Se veía que lo decía en serio, sus ojos extraviados hacían presagiar lo peor.
—Está bien, está bien… Le doy mi palabra de que bajaré personalmente a buscarle, y quédese tranquilo: no se lo diré a nadie. Pero su amigo no podrá verle hasta mañana a las nueve, cuando se abre la puerta de las visitas.
—De acuerdo, esperaré hasta mañana… —articuló el escocés, a su pesar, sintiendo que esa noche de espera supondría una eternidad para él— Hasta las nueve en punto.
La enfermera se dispuso a cambiarle la botella de suero.

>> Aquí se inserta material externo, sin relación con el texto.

-- ==== Sys2Proof/Machine/Tamp.lean ====
section
/-!
DEFINITION. Tamp compression (10): the bit order, the canonical codes, decoding and encoding of a block, the decoder
units, the band fetcher and TAMP_GEN jobs.
-/

namespace Sys2Proof.Machine

/-! ## Bits (R364) -/

/-- The bits of a byte, bit 0 first. -/
def byteBits (b : Byte) : List Bool :=
  [b.getLsbD 0, b.getLsbD 1, b.getLsbD 2, b.getLsbD 3, b.getLsbD 4, b.getLsbD 5, b.getLsbD 6, b.getLsbD 7]

/-- The bits of a payload in the order a decoder takes them. -/
def payloadBits (bs : List Byte) : List Bool := bs.flatMap byteBits

/-- A number of n bits, least significant bit first. -/
def takeBits : Nat → List Bool → Option (Nat × List Bool)
  | 0, r => some (0, r)
  | _ + 1, [] => none
  | n + 1, b :: r =>
    match takeBits n r with
    | some (v, r') => some (b2n b + 2 * v, r')
    | none => none

/-- The n low bits of a number, least significant first. -/
def numBits : Nat → Nat → List Bool
  | 0, _ => []
  | n + 1, v => (v % 2 == 1) :: numBits n (v / 2)

/-- Bytes from bits, zero bits added up to the byte boundary (R365). -/
def packBits : Nat → List Bool → List Byte
  | 0, _ => []
  | _, [] => []
  | n + 1, r => BitVec.ofNat 8 (bitsOf (r.take 8)) :: packBits n (r.drop 8)

/-! ## Canonical codes (R367, R368) -/

/-- Symbols of length l. -/
def countLen (lens : List Nat) (l : Nat) : Nat := (lens.filter (· == l)).length

/-- Longest length in use. -/
def maxLen (lens : List Nat) : Nat := lens.foldl max 0

/-- Symbols in use. -/
def usedSyms (lens : List Nat) : Nat := (lens.filter (· != 0)).length

/-- Kraft sum in units of 2^-15. -/
def kraft (lens : List Nat) : Nat := ((lens.filter (· != 0)).map fun l => 2 ^ (15 - l)).sum

/-- Lengths of one code are valid (R368): complete, or one symbol of length 1. -/
def codeOk (lens : List Nat) : Bool :=
  lens.all (· ≤ 15) && (kraft lens == 32768 || (usedSyms lens == 1 && maxLen lens == 1))

/-- Both codes of a block are valid (R368): symbol 256 has a length, and the distance code may be empty. -/
def codesOk (lit dist : List Nat) : Bool :=
  codeOk lit && ((lit[256]?).getD 0) != 0 && (usedSyms dist == 0 || codeOk dist)

/-- The k-th symbol of length l. -/
def nthSym : List Nat → Nat → Nat → Nat → Option Nat
  | [], _, _, _ => none
  | x :: xs, l, k, i => if x = l then (if k = 0 then some i else nthSym xs l (k - 1) (i + 1)) else nthSym xs l k (i + 1)

/-- What reading a symbol gives. -/
inductive SymRead where
  | sym (s : Nat) (rest : List Bool)
  | bad
  | short
deriving DecidableEq, Repr

/-- Read one symbol: `fuel` lengths are left to try, `l` bits have been read, `code` is their value and `first` the first
code of length l + 1. -/
def readSym (lens : List Nat) : Nat → Nat → Nat → Nat → List Bool → SymRead
  | 0, _, _, _, _ => .bad
  | _ + 1, _, _, _, [] => .short
  | fuel + 1, l, code, first, b :: r =>
    let c := 2 * code + b2n b
    let n := countLen lens (l + 1)
    if first ≤ c ∧ c < first + n then
      match nthSym lens (l + 1) (c - first) 0 with
      | some s => .sym s r
      | none => .bad
    else readSym lens fuel (l + 1) c ((first + n) * 2) r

—Eso ya está mejor, pero yo también le voy a pedir una cosa.
—Pídame lo que quiera.
—Si yo le he prometido que bajaré al puerto, y le doy mi palabra de que lo haré, usted va a prometerme a mí que no se moverá de esta cama, pase lo que pase.
Conway intentó esbozar una sonrisa. Tenía todos los músculos de la cara entumecidos, le dolían.
—Usted gana —dijo al fin—, se lo prometo.
Poco después, en cuanto volvió a quedarse solo, su cuerpo se rindió a una laxitud extrema. Sintió que se dormía, y esa sensación le llenó de un oscuro temor. Temía volver a caer en los pozos de Amarna, en el aquel laberinto con forma de enigma en torno a una sola palabra: Pertun-Hotep. Ya no sabía dónde estaban las fronteras del sueño y las de la realidad. Pero esa noche ya no volvió a soñar, el tiempo de los delirios había quedado atrás.